Neutral henna is not strictly speaking a henna. In fact, neutral henna comes from the leaves of another tree: the Cassia Obovata, belonging to the Fabaceae family. The Lawsonia inermis and the Cassia Obovata are then not related. However, neutral henna has many similar properties with natural henna. The major difference is that neutral henna does not have lawsone, the coloring molecule.

Cosmetic benefits of neutral henna

Anti oily hair
Hair growth
Anti lice

Some simple uses for neutral henna...

Anti-dandruff, oily hair and hair growth
Make a paste with warm water and apply the mixture to your hair for 30-45 min.

Body Scrub
Mix 1 tsp of neutral henna, 8 tbsp of black soap and the juice of one lemon then apply the mixture as you would a scrub, using a horsehair glove.

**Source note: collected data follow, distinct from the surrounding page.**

theorem unrecognisedFlags_eq_nil {limits : BusLimits} {bus : BusConfig} :
    unrecognisedFlags limits bus = [] ↔ ∀ f ∈ bus.flags, f ∈ limits.knownFlags := by
  simp [unrecognisedFlags]

/-! ### The effect of construction -/

/-- The stage the check leaves (R176, R187). -/
def stageAfterCheck (failed : List Constraint) : Stage :=
  if failed = [] then .operational else .abandoned failed

/-- One `ConfigurationError` where a constraint failed (R188). -/
def errorEvents (failed : List Constraint) : List Event :=
  if failed = [] then [] else [.configurationError failed]

/-- One `ConfigurationWarning` where a flag is unknown (R181). -/
def warningEvents (flags : List CapabilityFlag) : List Event :=
  if flags = [] then [] else [.configurationWarning flags]

/-- The events of construction, the error before the warning (log 23). -/
def constructionEvents (limits : BusLimits) (bus : BusConfig) : List Event :=
  errorEvents (failedConstraints limits bus) ++ warningEvents (unrecognisedFlags limits bus)

theorem State.checked_eq (failed : List Constraint) (s : State) :
    s.checked failed = { s with stage := stageAfterCheck failed, history := s.history ++ errorEvents failed } := by
  cases failed with
  | nil => simp [State.checked, State.withStage, stageAfterCheck, errorEvents]
  | cons c cs => rfl

theorem State.warned_eq (flags : List CapabilityFlag) (s : State) :
    s.warned flags = { s with history := s.history ++ warningEvents flags } := by
  cases flags with
  | nil => simp [State.warned, warningEvents]
  | cons f fs => rfl

/-- Construction writes the stage and adds its events to the history, and touches nothing else (R39). -/
theorem construct_eq_with (limits : BusLimits) (bus : BusConfig) (s : State) :
    construct limits bus s =
      { s with
        stage := stageAfterCheck (failedConstraints limits bus)
        history := s.history ++ constructionEvents limits bus } := by
  rw [construct, State.checked_eq, State.warned_eq, constructionEvents, List.append_assoc]

theorem mem_errorEvents {failed : List Constraint} {e : Event} :
    e ∈ errorEvents failed ↔ failed ≠ [] ∧ e = .configurationError failed := by
  by_cases h : failed = [] <;> simp [errorEvents, h]

theorem mem_warningEvents {flags : List CapabilityFlag} {e : Event} :
    e ∈ warningEvents flags ↔ flags ≠ [] ∧ e = .configurationWarning flags := by
  by_cases h : flags = [] <;> simp [warningEvents, h]

theorem mem_constructionEvents {limits : BusLimits} {bus : BusConfig} {e : Event} :
    e ∈ constructionEvents limits bus ↔
      (failedConstraints limits bus ≠ [] ∧ e = .configurationError (failedConstraints limits bus)) ∨
      (unrecognisedFlags limits bus ≠ [] ∧ e = .configurationWarning (unrecognisedFlags limits bus)) := by
  rw [constructionEvents, List.mem_append, mem_errorEvents, mem_warningEvents]

/-- R182: the step of a block under construction is its construction. -/
theorem step_construction {s : State} {limits : BusLimits} {bus : BusConfig}
    (h : s.stage = .construction limits bus) : step s = .next (construct limits bus s) := by
  rw [step_coordinate (fetched_eq_none_of_construction h)]
  simp [coordinate, h]

/-! ### The statements about construction -/

/-- Settles O51: the failed set by `mem_failedConstraints`, the two outcomes by `construct_eq_with`. -/
theorem configurationCheck : Obligations.ConfigurationCheck := by
  intro s limits bus hst hflags
  have hnone : unrecognisedFlags limits bus = [] := by simp [unrecognisedFlags, hflags]
  refine ⟨failedConstraints limits bus, ?_, ?_, ?_, ?_, fun hfailed => ?_, fun hfailed => ?_⟩
  · simp [mem_failedConstraints, violates]
  · exact mem_failedConstraints.trans decide_eq_true_iff
  · exact mem_failedConstraints.trans decide_eq_true_iff
  · exact mem_failedConstraints.trans decide_eq_true_iff
  · simp [step_construction hst, construct_eq_with, stageAfterCheck, constructionEvents, errorEvents, warningEvents,
      hfailed, hnone]
  · simp [step_construction hst, construct_eq_with, stageAfterCheck, constructionEvents, errorEvents, warningEvents,
      hfailed, hnone]

/-- Settles O52: the check does not look at the flags, so construction without them is the same but for the warning. -/
theorem unknownFlagsOnlyWarn : Obligations.UnknownFlagsOnlyWarn := by
  intro s limits bus hst
  have hfailed : failedConstraints limits { bus with flags := [] } = failedConstraints limits bus := rfl
  have hnone : unrecognisedFlags limits { bus with flags := [] } = [] := rfl
  refine ⟨_, step_construction rfl, fun hknown => ?_, fun ⟨f, hf, hunknown⟩ => ?_⟩
  · simp [step_construction hst, construct_eq_with, constructionEvents, hfailed, hnone, unrecognisedFlags_eq_nil.2 hknown]
  · have hne : unrecognisedFlags limits bus ≠ [] := List.ne_nil_of_mem (mem_unrecognisedFlags.2 ⟨hf, hunknown⟩)
    refine ⟨unrecognisedFlags limits bus, fun f => mem_unrecognisedFlags, ?_⟩
    simp [step_construction hst, construct_eq_with, constructionEvents, warningEvents, hfailed, hnone, hne]

/-- The configuration that runs in this mode at the ceiling, in the byte order and width the core needs and with no
flag. -/
def configAtCeiling (limits : BusLimits) (mode : ClockMode) : BusConfig where
  mode := mode
  speedHz := limits.maxClockHz
  bitOrder := .msbFirst
  wordBits := Config.wordBitCount
  flags := []

/-- R178: a speed equal to the ceiling passes. -/
theorem failedConstraints_configAtCeiling {limits : BusLimits} {mode : ClockMode}
    (h : mode ∈ limits.supportedModes) : failedConstraints limits (configAtCeiling limits mode) = [] := by
  simp [failedConstraints, violates, configAtCeiling, h]

/-- Settles O54: a supported mode at the ceiling passes, and a configuration that passes has a supported mode and a speed
below the ceiling. -/
theorem legalLimitsAdmitAConfiguration : Obligations.LegalLimitsAdmitAConfiguration := by
  intro limits
  rw [busLimits_legal_iff]
  constructor
  · rintro ⟨hmodes, hclock⟩
    obtain ⟨mode, hmode⟩ := List.exists_mem_of_ne_nil _ hmodes
    refine ⟨configAtCeiling limits mode, hclock, ?_⟩
    rw [step_construction rfl, construct_eq_with, constructionEvents, failedConstraints_configAtCeiling hmode]
    rfl
  · rintro ⟨bus, hspeed, hstep⟩
    rw [step_construction rfl, construct_eq_with] at hstep
    have hstage : stageAfterCheck (failedConstraints limits bus) = .operational :=
      congrArg State.stage (Host.Outcome.next.inj hstep)
    have hfailed : failedConstraints limits bus = [] := by
      by_contra hne
      simp [stageAfterCheck, hne] at hstage
    have hpasses (c : Constraint) : violates limits bus c = false := by
      rw [← Bool.not_eq_true, ← mem_failedConstraints, hfailed]
      exact List.not_mem_nil
    have hmode : bus.mode ∈ limits.supportedModes := by simpa [violates] using hpasses .mode
    have hle : bus.speedHz ≤ limits.maxClockHz := by simpa [violates] using hpasses .speed
    exact ⟨List.ne_nil_of_mem hmode, hspeed.trans_le hle⟩

/-- R187: an abandoned block has no step. -/
theorem step_abandoned {s : State} {failed : List Constraint} (h : s.stage = .abandoned failed) :
    step s = .fault (.configurationError failed) := by
  rw [step_coordinate (by simp [fetched, h])]
  simp [coordinate, h]

/-- Settles O53: a run stops at its first step. -/
theorem abandonedBlockNeverRuns : Obligations.AbandonedBlockNeverRuns :=
  fun _ _ _ h => ⟨step_abandoned h, by rw [steps, step_abandoned h]⟩

end Sys2Proof.Machine
end

section
/-! The family other: every step that answers a next state, as one relation with a constructor per row of the step table
(41_coordinator.md section 2; R182). -/

namespace Sys2Proof.Machine

/-! ### The host's turn (R36, R92, R142) -/

/-- With no call to take, the host's turn changes nothing (log 7). -/
theorem serveHost_of_nil {s : State} (h : s.calls = []) : serveHost s = s := by
  simp [serveHost, h]

theorem step_uncalled {s : State} (hst : s.stage = .operational) (hp : s.phase = .idle) (hc : s.calls = []) :
    step s = .next s := by
  rw [step_idle hst hp, serveHost_of_nil hc]

/-- R54: with no answer the exchange hangs. -/
theorem step_unanswered {s : State} (hst : s.stage = .operational) (hp : s.phase = .exchange)
    (ha : s.answers = []) : step s = .next s := by
  rw [step_coordinate (fetched_eq_none_of_not_walks (by rw [hp]; rfl))]
  simp [coordinate, serveTransport, hst, hp, ha]
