-- ==== Sys2Proof/Machine/Ops.lean ====
section
/-! DEFINITION. The shared operations over the state: block updates, tables by key, the ports' reply
places, the retained store's write list, the dock table with its claims and inhibits, and the hand-over
of each owner's records. -/

namespace Sys2Proof.Machine

/-! ### Block updates -/

/-- Put the queue of waiting commands. -/
def State.setPending (x : List Instr) (s : State) : State := { s with pending := x }
/-- Put the Port Interface's state. -/
def State.setPi (x : PortInterface) (s : State) : State := { s with pi := x }
/-- Put the Dock Line Controller's state. -/
def State.setDlc (x : DockLine) (s : State) : State := { s with dlc := x }
/-- Put the Card Cache's state. -/
def State.setCc (x : CardCache) (s : State) : State := { s with cc := x }
/-- Put the Hire Unit's state. -/
def State.setHu (x : List HireRecord) (s : State) : State := { s with hu := x }
/-- Put the Fare Unit's state. -/
def State.setFu (x : Vector (Option Plan) 16) (s : State) : State := { s with fu := x }
/-- Put the Report Queue's state. -/
def State.setRq (x : ReportQueue) (s : State) : State := { s with rq := x }
/-- Put the Work Order Engine's state. -/
def State.setWoe (x : WorkOrders) (s : State) : State := { s with woe := x }
/-- Put the Fault Unit's state. -/
def State.setFlt (x : FaultUnit) (s : State) : State := { s with flt := x }
/-- Put the Retained Store's state. -/
def State.setRs (x : RetainedStore) (s : State) : State := { s with rs := x }
/-- Put Station Control's state. -/
def State.setSc (x : StationControl) (s : State) : State := { s with sc := x }

/-! ### Tables by key, in rising order of the key -/

/-- The entry of a key. -/
def assocGet {α : Type} (k : Nat) : List (Nat × α) → Option α
  | [] => none
  | (k', v) :: t => if k = k' then some v else assocGet k t

/-- Set the entry of a key, keeping the keys rising. -/
def assocPut {α : Type} (k : Nat) (v : α) : List (Nat × α) → List (Nat × α)
  | [] => [(k, v)]
  | (k', v') :: t =>
    if k < k' then (k, v) :: (k', v') :: t
    else if k = k' then (k, v) :: t
    else (k', v') :: assocPut k v t

/-- Remove the entry of a key. -/
def assocDel {α : Type} (k : Nat) : List (Nat × α) → List (Nat × α)
  | [] => []
  | (k', v') :: t => if k = k' then t else (k', v') :: assocDel k t

/-- The keys rise strictly. -/
def assocSorted {α : Type} : List (Nat × α) → Bool
  | [] => true
  | [_] => true
  | (k, _) :: (k', v') :: t => decide (k < k') && assocSorted ((k', v') :: t)

/-! ### Rings of places -/

/-- The place `i` after the oldest in the ring of 96 report places. -/
def reportRing (o : Fin 96) (i : Nat) : Fin 96 := ⟨(o.val + i) % 96, Nat.mod_lt _ (by decide)⟩

/-- The place `i` after the oldest in the ring of 32 fault places. -/
def faultRing (o : Fin 32) (i : Nat) : Fin 32 := ⟨(o.val + i) % 32, Nat.mod_lt _ (by decide)⟩

/-- The registry place with a number, if there is one. -/
def flagPlace (i : Nat) : Fin 64 := ⟨i % 64, Nat.mod_lt _ (by decide)⟩

/-- How far report place `n` lies after the oldest. -/
def reportOffset (o n : Fin 96) : Nat := (n.val + 96 - o.val) % 96

/-- How far fault place `n` lies after the oldest. -/
def faultOffset (o n : Fin 32) : Nat := (n.val + 32 - o.val) % 32

/-! ### Station control -/

/-- The station time as a rule stores it: 0 while the clock is not valid (R184). -/
def stationTime (s : State) : Nat := if s.sc.station.clockValid then s.sc.clock else 0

Mix the neutral henna with warm water until a paste is formed. Then apply the paste to your hair for 30-45 minutes.
Neutral henna

Henna-based blends for hair

In the trade, you can find other henna such as blonde, chestnut, brown or even black henna. These henna are intended for hair coloring and are composed of a mixture of natural henna and/or neutral henna, with other dye plant powders such as chamomile to lighten the hair or indigo to give a black color. They will provide the hair with all the benefits of natural henna while adjusting the shade of hair you want, allowing you to have a wider spectrum of color. These hennas are usually made up of only natural powders, but be sure to check the label!!

Black henna

There is a lot of controversy about black henna because of more or less severe allergic reactions, following a tattoo. First of all, what you need to know is that natural henna, in its purest form, will never give a black color. To obtain such a color, other ingredients have been added and in particular of PPD (paraphenylenediamine), THE compound responsible for all these reactions. PPD allows you to obtain a black henna color, however it is the one that is involved in allergic reactions sometimes irreversible, eczema and can leave scars. Therefore, we advise you not to use black henna.

Beware, black henna for hair dye is different from the controversial black henna. Black henna for hair dye can be completely natural! It is the indigo powder contained in this henna that produces the black color on the hair. Indigo is not used for the realization of tattoos for the simple reason that it does not adhere to the skin and therefore does not give coloring.